Staub zieht über eine vertrocknete ehemalige Waldfläche an der Autobahn A9 bei Fichtenwalde in Brandeburg, die bei einem Feuer 2018 abgebrannt war. Foto: Ralf Hirschberger/dpa

Der Tag des Baumes am 25. April steht unter keinem guten Stern: Viele Bäume leiden noch immer unter den Spätfolgen des Dürrejahres 2018, haben Stress oder sterben. Und 2019 könnte es noch mal schlimmer werden.

Stuttgart - Der Dürresommer hat Deutschlands Wäldern extrem zugesetzt. Nach den Berechnungen von Klimaforschern wird es künftig häufiger extreme und lang anhaltende Trockenheitsphasen wie 2018 geben.

Die Schäden solcher Jahre zeigen sich schon jetzt: Viele neu gepflanzte Bäume haben nicht mal den Winter überlebt und sind verdorrt und vertrocknet, wie die Schutzgemeinschaft Deutscher Wald berichtet.

„Auf anhaltende Dürren sind unsere Wälder nicht eingestellt“

Wir sprachen mit Jerg Hilt, Geschäftsführer der Forstkammer Baden-Württemberg Waldbesitzerverband, über die Lage der Wälder im Südwesten.

Herr Hilt, wie stehen Baden-Württembergs Wälder nach dem Dürrejahr 2018 da?

Der Dürresommer 2018 hat erhebliche Schäden an allen Baumarten in Baden-Württemberg verursacht. Wir haben deutliche Probleme an Fichten, Tannen, Kiefern und Buchen. Drei Millionen Festmeter Schadholz waren 2018 im Südwesten angefallen – das sind ein Drittel des durchschnittlichen Gesamteinschlags von neun Millionen Festmeter. Wenn das in diesem Jahr so weitergeht und die Schäden noch zunehmen, ist das sehr kritisch.

Was bedeutet diese hohe Schadholzmenge für die Waldbesitzer und Forstindustrie?

Es ist mit einem deutlich höheren Aufwand verbunden, das Holz aus dem Wald zu holen. Gleichzeitig sind die Erlöse niedriger und die Folgekosten für die Wiederaufforstung höher.

Wie groß sind die durch die lang anhaltende Trockenheit des vergangenen Jahres angerichteten Schäden?

Im Moment kann man davon ausgehen, dass es keine Waldfläche in Baden-Württemberg gibt, die nicht unter dem Hitzestress leidet. Wir haben diese Schäden aber nicht nur in Baden-Württemberg und in Deutschland, sondern in ganz Europa.

Sonniges Wetter ist gut fürs menschliche Gemüt. Was bedeuten die vielen schönen Tage für die Bäume?

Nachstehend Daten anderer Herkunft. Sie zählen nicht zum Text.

/-- A tick takes a wait one further (R20). -/
theorem WaitedTicks.succ {s u : State} {k : Timer} {m : Nat} (h : WaitedTicks s k m u) (hpos : 0 < (s.timer k).toInt)
    (hm : m < (s.timer k).toNat) : WaitedTicks s k (m + 1) (tick u.takeTurn) where
  timer := by
    have hcount := h.timer
    have hlt := ((toInt_pos_iff_toNat _).1 hpos).2
    have hupos : 0 < (u.timer k).toInt := (toInt_pos_iff_toNat _).2 (by omega)
    have hone := toNat_tickWord_of_pos hupos
    have hticked : (tick u.takeTurn).timer k = tickWord (u.timer k) := tick_timer u.takeTurn k
    rw [hticked]
    omega
  hold := tick_hold_of_wait (s := u.takeTurn) (h.hold_of_lt hm)
  pc := (tick_pc _).trans h.pc
  flags := (tick_flags _).trans h.flags
  mem := (tick_mem _).trans h.mem
  get q h11 h12 := (tick_get_of_no_timer u.takeTurn h11 h12).trans (h.get q h11 h12)

/-- The host keeps away: none of those moves is a restart, so the move after `m` of them is not (R204, R205). -/
theorem turn_ne_restart {n m : Nat} {s u : State} (haway : HostKeepsAway n s) (hm : m < n)
    (hrun : Sys2Proof.core.run m s = .next u) : u.turn ≠ .restart := by
  rw [State.turn, run_schedule hrun]
  exact haway m hm

/-- Up to as many moves as the timer holds, every move of a wait the host leaves alone is a tick (R202, R205). -/
theorem run_of_wait {s : State} {k : Timer} (hwait : s.hold = .wait k) (haway : HostKeepsAway (s.timer k).toNat s)
    (hpos : 0 < (s.timer k).toInt) {m : Nat} (hm : m ≤ (s.timer k).toNat) :
    ∃ u : State, Sys2Proof.core.run m s = .next u ∧ WaitedTicks s k m u := by
  induction m with
  | zero => exact ⟨s, run_zero s, .start hwait hpos⟩
  | succ m ih =>
    obtain ⟨u, hrun, hu⟩ := ih (Nat.le_of_succ_le hm)
    have hstopped : u.hold ≠ .running := by simp [hu.hold_of_lt hm]
    have hstep : step u = .next (tick u.takeTurn) := step_of_stopped hstopped (turn_ne_restart haway hm hrun)
    exact ⟨tick u.takeTurn, run_succ_of_next hrun hstep, hu.succ hpos hm⟩

/-- Settles O22: a tick comes after any number of moves because no schedule runs out of them (`exists_tick_after`); a wait
has made as many ticks as there were moves (`run_of_wait`), which says where it stands before and at its end. -/
theorem waitEndsAfterExactlyItsTicks : Obligations.WaitEndsAfterExactlyItsTicks := by
  refine ⟨fun s N => ?_, fun s k hwait haway hpos => ⟨fun m hm => ?_, ?_⟩⟩
  · obtain ⟨n, hn, htick⟩ := exists_tick_after s N
    refine ⟨n, hn, ?_⟩
    by_cases hstops : ∀ t, Sys2Proof.core.run n s ≠ .next t
    · exact .inl hstops
    · obtain ⟨u, hu⟩ := not_forall_not.1 hstops
      exact .inr ⟨u, hu, htick u hu, step_of_tick (htick u hu)⟩
  · obtain ⟨u, hrun, hu⟩ := run_of_wait hwait haway hpos hm.le
    exact ⟨u, hrun, hu.hold_of_lt hm, Nat.eq_sub_of_add_eq hu.timer⟩
  · obtain ⟨u, hrun, hu⟩ := run_of_wait hwait haway hpos le_rfl
    exact ⟨u, hrun, by rw [hu.hold, if_pos hu.timer_eq_zero], hu.timer_eq_zero, hu.pc, hu.flags, hu.mem, hu.get⟩

end Sys2Proof.Proofs
end
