/-- R353, R423: a double error, counted in STW_MESH_ECC.UE, with FS_MESH_UE. -/
def meshUe (h : Nat) (s : State) : State :=
  raise (modHall s h fun hl => { hl with meshEcc := { hl.meshEcc with ue := satAdd 0xFFFF hl.meshEcc.ue 1 } }) h 9 1
    { code := 0x0407 }

/-- R372, R379: a corrected flit at the receiving end of a link. -/
def seamCe (h n : Nat) (s : State) : State :=
  modHall s h fun hl =>
    { hl with seam := tabSet {} n { getSeam hl n with ce := satAdd 0xFFFF (getSeam hl n).ce 1 } hl.seam }

/-- R379, R511: an armed STW_MESH_FLIP of hall `h` acts on the packet where its way passes the stop: its first flit is the next one written to an
input buffer there. -/
def passMesh (s : State) (h : Nat) (stops : List Nat) (al : Nat) (bs : List (Byte × Bool)) : Carried :=
  let f := (getHall s h).meshFlip
  if f.arm && stops.contains (90 * h + f.sel) then
    flippedFlit (modHall s h fun hl => { hl with meshFlip := { f with arm := false } }) f al bs (meshCe h) (meshUe h)
  else { st := s, bytes := bs }

/-- R372: a wire of link `n` that has failed in service: its errors are corrected by the flit code at hall `h`, the receiving end, and counted;
how many a packet meets is free (log entry 2). -/
def failingWire (s : State) (h n : Nat) : State :=
  if (getSeam (getHall s h) n).failing then
    let (m, s) := takeFree s
    modHall s h fun hl =>
      { hl with seam := tabSet {} n { getSeam hl n with ce := satAdd 0xFFFF (getSeam hl n).ce (Config.freeNat m) } hl.seam }
  else s

/-- R372, R379, R511: a packet crosses on its link: a failed wire, and an armed STW_SEAM_FLIP of the sending hall. -/
def passSeam (s : State) (link : Option (Nat × Nat)) (al : Nat) (bs : List (Byte × Bool)) : Carried :=
  match link with
  | none => { st := s, bytes := bs }
  | some (h, n) =>
    let s := failingWire s (1 - h) n
    let f := (getHall s h).seamFlip
    if f.arm && f.sel == n then
      flippedFlit (modHall s h fun hl => { hl with seamFlip := { f with arm := false } }) f al bs (seamCe (1 - h) n) (meshUe (1 - h))
    else { st := s, bytes := bs }

/-- A packet on its way between two stops on a network and VC: its route with its detours and grants, and the flips it meets. Its bytes begin `al`
bytes into an aligned line. -/
def transit (s : State) (net : Nat) (v : Vc) (src dst al : Nat) (bs : List (Byte × Bool)) : Carried :=
  let w := way s net src dst
  let a := passMesh (travel s v w) (stopHall src) w.stops al bs
  let b := passSeam a.st w.link al a.bytes
  if stopHall src = stopHall dst then b else passMesh b.st (stopHall dst) w.stops al b.bytes

/-- STW_MESH_RESEND of a hall. -/
def countResent (s : State) (h n : Nat) : State :=
  modHall s h fun hl => { hl with meshResend := hl.meshResend + BitVec.ofNat 32 n }

/-- R368, R369: the fate of a transaction of a hall's stops: unanswered and sent once more, lost, or answered at its first sending. -/
inductive Fate
  | answered | again | lost
  deriving DecidableEq, Repr

/-- R368, R369: the fate of an access of series `key` from hall `h`, and the count of those before the one that gets no answer. -/
def fateOf (s : State) (h key : Nat) : Fate × State :=
  match s.meshFault with
  | some f =>
    if f.hall ≠ h then (.answered, s)
    else if f.skip ≠ 0 then (.answered, { s with meshFault := some { f with skip := f.skip - 1 } })
    else if f.lost then (.lost, { s with meshFault := none })
    else (.again, { s with meshFault := none, resent := if f.later = 0 then none else some (key, f.later) })
  | none =>
    match s.resent with
    | some (k, n) => if k = key then (.again, { s with resent := if n ≤ 1 then none else some (k, n - 1) }) else (.answered, s)
    | none => (.answered, s)

/-- R368: a transaction numbered and sent on the Q-net, with its fate; one that gets no answer has been sent once more, which counts. -/
def sendNumbered (s : State) (v : Vc) (src dst al : Nat) (bs : List (Byte × Bool)) : Fate × State :=
  let key := seriesKey src dst 0 v
  let (f, s) := fateOf (transact s key) (stopHall src) key
  (f, if f = .answered then s else countResent (transit s 0 v src dst al bs).st (stopHall src) 1)

/-- `n` free bytes. -/
def freeBytes (s : State) (n : Nat) : List Byte × State :=
  ((List.range n).map fun i => (Config.freeBits (s.free + i)).setWidth 8, { s with free := s.free + n })

/-- R75, R369: a lost write leaves each byte as it was or as written. -/
def lostWrite (s : State) (pa : Nat) (data : List (Byte × Bool)) (job : Option Nat) : State :=
  match data with
  | [] => s
  | b :: r =>
    let (n, s) := takeFree s
    lostWrite (if Config.freeBool n then serveWrite s pa [b] job else s) (pa + 1) r job

/-- The bytes of a packet without their marks. -/
def plainBytes (bs : List (Byte × Bool)) : List Byte := bs.map (·.1)

/-- R295: the block check value of what arrived is that of what was sent. -/
def sameCheck (got sent : List (Byte × Bool)) : Bool :=
  plainBytes got == plainBytes sent || crc32c (plainBytes got) == crc32c (plainBytes sent)

/-- R297: a segment that still mismatches is delivered with every line poisoned. -/
def poisonAll (bs : List (Byte × Bool)) : List (Byte × Bool) := bs.map fun b => (b.1, true)

/-- What a write request gives: whether its acknowledgement came (R369), and whether its segment failed its check twice (R297). -/
structure HubWrite where
  st : State
  acked : Bool := true
  bad : Bool := false

/-- R295, R297: data that has arrived at its hub is checked and, on a mismatch, sent once more. Answers the bytes taken and whether they failed. -/
def checkedWrite (s : State) (v : Vc) (src hk al : Nat) (data got : List (Byte × Bool)) : Carried × Bool :=
  if sameCheck got data then ({ st := s, bytes := got }, false) else
    let c := transit s 0 v src (hubStop hk) al data
    if sameCheck c.bytes data then
      ({ c with st := modHub c.st hk fun hb => { hb with crcRetry := hb.crcRetry + 1 } }, false)
    else ({ st := modHub c.st hk fun hb => { hb with crcFail := hb.crcFail + 1 }, bytes := poisonAll c.bytes }, true)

Die Ostertage waren für die Menschen herrlich, aber für den Wald ein schlechtes Signal. Wenn es so weitergeht, stellt sich die Frage, wie wir unsere Wälder noch erhalten können. Auf anhaltende Dürren sind unsere Baumarten und Wälder nicht eingestellt. Deshalb laufen Untersuchungen mit anderen Baumarten.

. . . die aber wahrscheinlich keine schnellen Resultate bringen.

Selbst wenn man neue Baumarten findet, können die nicht von heute auf morgen angebaut werden. Es ist in der Forstwirtschaft nicht wie in der Landwirtschaft, in der man jedes Jahr die Feldfrucht wechseln kann. Wir arbeiten in sehr langen Zeiträumen.

Welche Schäden stellen Sie an den heimischen Wäldern fest?

Bei vielen Baumarten ist es nicht so, dass sie infolge eines Dürrejahres vertrocknen wie Wiesen in der Sonne. Bäume erleiden durch Trockenheit Schäden – etwa an der Feinwurzelmasse in der Erde, die geschädigt wird. Laubbäume haben weniger Wasser, das Laub fällt früher ab. Nadelbäume produzieren weniger Harz, mit der sie sich gegen Schädlinge wehren können. Dadurch ergeben sich in den Folgejahren zunehmende Schäden. Die Bäume werden geschwächt und anfällig für Schädlinge. Das ist genau das, was wir beobachten. Und wir haben die große Sorge, dass sich diese Entwicklung weiter verstärkt.